Over these past few weeks, I’ve been writing an awful lot about salt and sodium. Who knew there would be so much to say about it? Actually, there’s still a lot more to say, but we’re going to wrap things up on this topic this week.
Interesting news about sodium to share with you: First, ConAgra Foods, makers of well-known brands such as Chef Boyardee, Banquet, Hunt’s, and Healthy Choice, announced last week that they’ve removed almost 3 million pounds (!!) of salt from many of their products. They also apparently have new technology that enables them to reduce the amount of sodium in their microwave popcorn. So far, ConAgra has been able to cut the sodium content in many of their foods by between 15% and 20%, all the while preserving flavor.
Secondly, ConAgra’s timely statement coincides with a report released in the journal The Lancet last week. British researchers looked at studies of people living in 23 countries, including the United States, India, Russia, and Vietnam. They specifically focused on the relationship between salt intake and blood pressure and found, not surprisingly, that in societies with a high sodium intake, blood pressure increases quite a bit as people age. What really hits home is their conclusion that “8.5 million deaths can be averted by 2015 if people consume 3 to 4.5 grams of kitchen salt per day, or around a 30% less salt than average.”
Last week (in “Shaking the Salt [Part 3]“), we looked at ways to reduce sodium intake. Several readers have mentioned the use of other kinds of salt and salt substitutes. Salt used in cooking comes in three forms: table salt, kosher salt, and sea salt. All of these salts are about 99% sodium chloride. The primary difference between the three has to do with the size of the crystal, and thus, the texture.
Table salt is mined from under the ground and has a finer, more uniform texture. Table salt usually contains iodine, to maintain healthy thyroid function, as well as an anticaking agent. Kosher salt comes from either the sea or from underground, and is a larger, coarser crystal. It gets its name from the koshering process in which it’s used. Sea salt is harvested from, of course, the sea, and contains minerals. Depending on the mineral content, the color of sea salt can vary. Sea salt may have either a fine or coarse texture. These three different types of salt contain the same amount of sodium per serving. However, because sea salt and kosher salt are “larger” than table salt (meaning, you can “fit” more table salt into a measuring spoon), you may end up using less of these two salts. Just don’t think of sea salt or kosher salt as being low in sodium, however.

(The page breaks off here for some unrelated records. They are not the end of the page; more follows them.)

-- ==== Sys2Proof/Machine/State.lean ====
section
/-! DEFINITION. The state of the hub: plain data. `Hub` holds everything a hub reset acts on and the board-side levels;
`Fuses` and `Keep` hold what survives every reset (fuse array, keep store devices); `ram` is the management SRAM and
`pending` the queue of commands. Register fields live in `Hub.regs`, one entry per field that differs from its reset
value; a register that only shows other state is computed by Machine/Views.lean. -/

namespace Sys2Proof.Machine

/-- Why a command stops with a fault. Safe. -/
inductive Fault where
  /-- Raised by no command: the spec gives every row of its table an effect. Kept so that the type is not empty. Safe. -/
  | none
  deriving DecidableEq, Repr

/-- Why a command is refused. Safe. -/
inductive Refusal where
  /-- Raised by the dispatch for a row without a meaning (safe: the model stops where the hub goes on). -/
  | notModelled (mnemonic : String)
  deriving DecidableEq, Repr

/-! ### What the hub sends -/

/-- The payload of a Tulle message (Tables TUL-9 and COH-5). -/
inductive Payload where
  | none
  | line (d : LineData)
  | atomic (a : AtomicArg)
  | word (v : Nat)
  | stash (d : LineData) (consumer : AgentId)
  | hello (m : HelloMsg)
  | spdm (packet : List Nat)
  | lsa (seq : Nat) (links : List LsaLink)
  | propose (m : ProposeMsg)
  | propMap (epoch first : Nat) (es : List (Nat × HEntry))
  | epoch (epoch : Nat)
  | commit (epoch ftime : Nat)
  | refuse (epoch cause : Nat)
  | mapState (epoch : Nat) (members : List Nat) (root : Option Nat) (count : Nat)
  | mapData (epoch first : Nat) (es : List HEntry)
  | fence (node ftime : Nat) (un : Bool)
  | time (t1 t2 t3 : Nat)
  | heart (m : HeartMsg)
  | handoff (gran step loc count owners : Nat)
  | copy (item : CopyItem)
  | xfer (gran : Nat) (confirm mark : Bool) (es : List PsnEntry)
  deriving DecidableEq, Repr

/-- Where a page interrupt is delivered as a level (R106): the trusted core, the management cores. -/
inductive IrqDest where
  | trusted | mgmt
  deriving DecidableEq, Repr

/-- What drives the balls that boundary scan reaches (R66): the hub, the boundary register, the boundary register with a
pulse or a train of pulses on the bay lanes, or nothing. -/
inductive BallDrive where
  | mission | scan | pulse | train | float
  deriving DecidableEq, Repr

/-- How the hub drives a keep store bus: as its controller; parked, with CS_N high and every other output at high impedance
(R65); released, with CS_N left to its pull-up (R469). -/
inductive KsDrive where
  | bus | parked | released
  deriving DecidableEq, Repr
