/-! ### Data -/

/-- Merge the bytes that a mask enables. -/
def mergeBytes (old new : LineData) (mask : BitVec 64) : LineData :=
  (List.range 64).foldl (fun acc i =>
    if mask.getLsbD i then (acc &&& ~~~ ((0xFF#512) <<< (8 * i))) ||| (new &&& ((0xFF#512) <<< (8 * i))) else acc) old

/-- Signed value of an operand of w bits. -/
def signedOf (w v : Nat) : Int := if v < 2 ^ (w - 1) then (v : Int) else (v : Int) - 2 ^ w

/-- The far-atomic operation on w bits (Table COH-8). -/
def atomicOp (op w old arg cmp : Nat) : Nat :=
  match op with
  | 0 => (old + arg) % 2 ^ w
  | 1 => old &&& arg
  | 2 => old ||| arg
  | 3 => old ^^^ arg
  | 4 => arg
  | 5 => if old = cmp then arg else old
  | 6 => if signedOf w arg < signedOf w old then arg else old
  | 7 => if signedOf w old < signedOf w arg then arg else old
  | 8 => min old arg
  | 9 => max old arg
  | _ => old

/-- Execute an atomic on a line: the new line and the old value, zero-extended (R169). -/
def atomicExec (a : AtomicArg) (d : LineData) : LineData × BitVec 64 :=
  let w := if a.size8 then 64 else 32
  let sh := a.word.val * 64 + (if !a.size8 && a.upper then 32 else 0)
  let old := d.toNat / 2 ^ sh % 2 ^ w
  let new := atomicOp a.op w old (a.operand.toNat % 2 ^ w) (a.compare.toNat % 2 ^ w)
  (BitVec.ofNat 512 (d.toNat - old * 2 ^ sh + new * 2 ^ sh), BitVec.ofNat 64 old)

/-! ### Chains -/

/-- The chain of a line. -/
def chainOf (h : Hub) (line : LineAddr) : Chain := mapGet h.coh.chains line .empty

/-- Change a line's chain; an empty chain is not listed. -/
def modChain (h : Hub) (line : LineAddr) (f : Chain → Chain) : Hub :=
  { h with coh := { h.coh with chains := mapSet h.coh.chains line (f (chainOf h line)) .empty } }

/-- The transaction at the head. -/
def headOf (h : Hub) (line : LineAddr) : Option Txn := (chainOf h line).head

/-- Store the transaction at the head. -/
def putTxn (h : Hub) (line : LineAddr) (t : Txn) : Hub :=
  modChain h line (fun c => { c with head := some { t with since := h.htime } })

/-- A fresh transaction. -/
def txnOf (r : Req) (st : HSt) : Txn :=
  { req := r, st := st, awaited := [], dirty := none, hostWb := [], grant := 0, needAck := false, ackIn := false,
    fwdWait := false, wdata := none, contended := false, rebuild := false, since := 0 }

/-- The data-source mode in force for a line is FWD (R165, COH.CFG.FWD_DISABLE). -/
def fwdMode (h : Hub) (line : LineAddr) : Bool :=
  !(homeEntry h (granuleOf line)).memo && !flag h pCOH Fld.COH.CFG_FWD_DISABLE

/-- The requester is the RLC of another node. -/
def peerRlc (h : Hub) (a : AgentId) : Bool := agentBay a == 62 && agentNode a != ownNode h

/-- State that a shared read grants (R154): F (2) to an RLC in a FWD region, otherwise S (1). -/
def sharedGrant (h : Hub) (r : Req) : Nat := if agentBay r.agent == 62 && fwdMode h r.line then 2 else 1

/-- The entry after a grant to an agent (R186); bay code 63 and the own RLC are not recorded (R149). -/
def grantEnt (h : Hub) (e : DirEnt) (a : AgentId) (grant : Nat) : DirEnt :=
  if agentBay a ≥ 62 && !peerRlc h a then e
  else if grant = 1 then entAddS e a
  else if grant = 2 then entAddF e a
  else if grant = 3 || grant = 4 then entOwn a
  else e

/-- Stamp the head's sample record. -/
def tagTxn (t : Txn) (f : Tag → Tag) : Txn := { t with req := { t.req with tag := t.req.tag.map f } }

/-- The request is one of Table TRN-2 (R334). -/
def countedOp : ReqOp → Bool
  | .wbDirty _ => false | .evict => false | .rebuild => false | .flush => false
  | _ => true

/-- A line whose entry a way holds is reclaimed against every open record (R254, R255). -/
def reclaimCached (h : Hub) (line : LineAddr) : Hub :=
  if h.dead.recs.isEmpty then h
  else
    let e0 := entOf h line
    let (h, e) := reclaimLine h line e0
    if e = e0 then h
    else
      match wayOf h line with
      | some (w, v) =>
        modSet h (setKey line) (fun st => { st with ways := mapPut st.ways w { v with word := entWord h e, dirty := true } })
      | none => h
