/-- A Tulle snoop is handled, its snoop-pool bobbin at hand (R161, R195, Tables COH-6 and TRN-5). It is answered at once, or
once the recall of the local copies that it starts or joins is done. -/
def snoopAct (h : Hub) (line : LineAddr) (sn : Snp) : Hub :=
  let h := rlcLazy h line
  let l := rlcLine h line
  let rsp := fun (h : Hub) (o attr : Nat) => snpAnswer h line sn sn.home o false attr .none
  let inv := snoopInv sn
  match l.st with
  | .isd => snpFree (rsp h 0x20 0) sn
  | .imd => snpFree (rsp h 0x20 0) sn
  | .mix => snpFree (rsp h 0x20 0) sn
  | .mia =>
    if snpNoRow l sn then snpFree (snpError h line sn) sn
    else
      let h := putRlc h line { l with st := .mix }
      let h := if sn.opc = 0x12 then
          let h := snpAnswer h line sn (agentNode sn.req) 0x50 l.poison (if sn.grant = 2 then 2 else 4) (.line l.data)
          if sn.grant = 2 then snpAnswer h line sn sn.home 0x41 l.poison 8 (.line l.data) else rsp h 0x22 0
        else snpAnswer h line sn sn.home 0x41 l.poison 0 (.line l.data)
      snpFree h sn
  | .smd =>
    if snpNoRow l sn then snpFree (snpError h line sn) sn
    else if sn.opc = 0x10 then
      match l.recalled with
      | some rc => putRlc h line { l with recalled := some { rc with snoops := rc.snoops ++ [sn] } }
      | none =>
        let l := rlcUnhold h l true noAgent
        let ts := recallTargets h l true noAgent
        if ts.isEmpty then snpFree (rsp (putRlc h line { l with st := .imd, holders := .uncached }) 0x20 0) sn
        else startRecall h line l ts true noAgent [sn] none
    else if sn.opc = 0x11 then snpFree (rsp h 0x21 0) sn
    else
      let h := putRlc h line { l with wasF := false }
      snpFree (rsp (snpAnswer h line sn (agentNode sn.req) 0x50 l.poison 2 (.line l.data)) 0x22 1) sn
  | _ =>
    match l.recalled with
    | some rc => putRlc h line { l with recalled := some { rc with snoops := rc.snoops ++ [sn] } }
    | none =>
      if snpNoRow l sn then snpFree (snpError h line sn) sn
      else
        let l := rlcUnhold h l inv noAgent
        let ts := recallTargets h l inv noAgent
        if ts.isEmpty then rlcSettle (snpFree (answerSnoop (putRlc h line l) line sn) sn) line
        else startRecall h line l ts inv noAgent [sn] none

/-- STASH_PUSH: accepted in I when a way is free of dirty data and local holders (R174). -/
def rlcPush (h : Hub) (line : LineAddr) (home tag prio : Nat) (d : LineData) : Hub :=
  let l := rlcLine h line
  let ack := fun (h : Hub) (a : Nat) => sendMsg h home 0x25 (rlcAgent (ownNode h)) tag line prio false a .none
  let clean := (rlcPeers h line).filter (fun e => (e.2.st == RSt.s || e.2.st == RSt.f || e.2.st == RSt.e) && e.2.recalled.isNone &&
    e.2.waiting.isEmpty && e.2.holders.named.isEmpty && e.2.holders.st != .overflow)
  if l.st != .i then ack h 0
  else if rlcRoom h line then ack (putRlc h line { l with st := .e, data := d, poison := false }) 1
  else
    let (n, h) := freeDraw h
    match clean[n % clean.length]? with
    | some v => ack (putRlc (putRlc h v.1 v.2.emptied) line { l with st := .e, data := d, poison := false }) 1
    | none => ack h 0

/-- A write-back of a local holder to a line homed on a peer (R150, R193): merged into the RLC's copy. -/
def rlcWriteBack (h : Hub) (line : LineAddr) (a : AgentId) (d : LineData) (mask : BitVec 64) (poison : Bool) (m : Meta0) : Hub :=
  let l := rlcLine h line
  let hold := match m with
    | .i => entRemove l.holders a
    | .s => entDemote l.holders a
    | .a => l.holders
  putRlc h line { l with st := .m, data := mergeBytes l.data d mask, holders := hold,
                         poison := poison || (l.poison && mask != BitVec.allOnes 64), wrote := a :: l.wrote }

end Sys2Proof.Machine
end

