/-- Take the MemWr as the answer's data; its completion is sent at once. -/
def absorb (h : Hub) (r : Req) : Hub :=
  match r.op with
  | .memWr d mask _ =>
    let x := (r.agent, d, mask, r.poison)
    let h := replyCmp h r r.bob 0 false none
    (match headOf h r.line with
    | some t => if homedHere h (granuleOf r.line) then putTxn h r.line { t with hostWb := x :: t.hostWb } else h
    | none =>
      let l := rlcLine h r.line
      match l.recalled with
      | some rc => putRlc h r.line { l with recalled := some { rc with hostWb := x :: rc.hostWb } }
      | none => h)
  | _ => h

/-- A write-back with its wbp bobbin is served, or waits for the line's transaction (R189). -/
def takeWb (h : Hub) (r : Req) : Hub :=
  match whereIs h r.line with
  | .here =>
    if (headOf h r.line).isSome then
      if absorbs h r then bobFree (absorb h r) r.bob
      else modChain h r.line (fun c => { c with wbs := c.wbs ++ [r] })
    else joinChain h r
  | .peer node =>
    (match r.op with
    | .memWr d mask m =>
      if rlcOwned h r.line r.agent && (rlcLine h r.line).st.owns then
        localEnd (replyCmp (rlcWriteBack h r.line r.agent d mask r.poison m) r r.bob 0 false none) r
      else rlcLocal h r
    | .evict =>
      let l := rlcLine h r.line
      (match l.recalled with
      | some rc =>
        -- GO_WritePull only once the device's answer is in (R192)
        if rc.awaited.contains r.agent then putRlc h r.line { l with evicts := l.evicts ++ [r] }
        else localEnd (replyCmp (putRlc h r.line { l with pulled := r.agent :: l.pulled }) r r.bob 0 false none) r
      | none => localEnd (replyCmp (putRlc h r.line { l with pulled := r.agent :: l.pulled }) r r.bob 0 false none) r)
    | _ => bobFree (forwardReq h r node) r.bob)
  | _ => bobFree (notServed (unmappedLog h r.line (classOpc r.op) r.agent) r) r.bob

/-- An answer at the home takes effect where a row takes it (R183): none is matched to a transaction whose bobbin is not in
use, and one that finds no open transaction is an orphan; otherwise it is a protocol error (R160). -/
def answerAt (h : Hub) (line : LineAddr) (opc src tag : Nat) (f : Hub → Option Hub) : Hub :=
  if agentDead h (rlcAgent (agentNode src)) then bump h pDED Fld.DED.LATE_MSG_CNT
  else if (mapGet? h.coh.bobs tag).isNone || (headOf h line).isNone then orphan h line opc src
  else
    match f h with
    | some h' => h'
    | none => protoErr h line opc src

The term “salt substitute” is a little ambiguous. Some people take it to mean “lite” salt, which is not really a salt substitute. For example, Morton Lite Salt Mixture contains 50% less sodium than regular salt (so it’s obviously not sodium-free). Morton also has a product called Salt Balance, which contains 25% less sodium than regular salt. (And Morton has Popcorn Salt, which is just a finer version of regular salt—it’s not a reduced-sodium product).
However, Morton does make a true salt substitute (called Morton Salt Substitute!) that contains potassium chloride instead of sodium chloride. NuSalt and AlsoSalt are other brands of salt substitutes that also contain potassium chloride. While getting more potassium (and less sodium) in one’s diet can be a good thing, some people should not use salt substitutes without first checking with their physician. These folks include people with kidney disease and those taking medicines that can lead to potassium retention in the body, such as ACE inhibitors (which are often used by people who have diabetes). Too much potassium can lead to heart rhythm disturbances.
Remember, too, that there are plenty of other sodium-free and low-sodium ways to season your foods—herbs, spices, and seasoning blends such as Mrs. Dash are all great choices!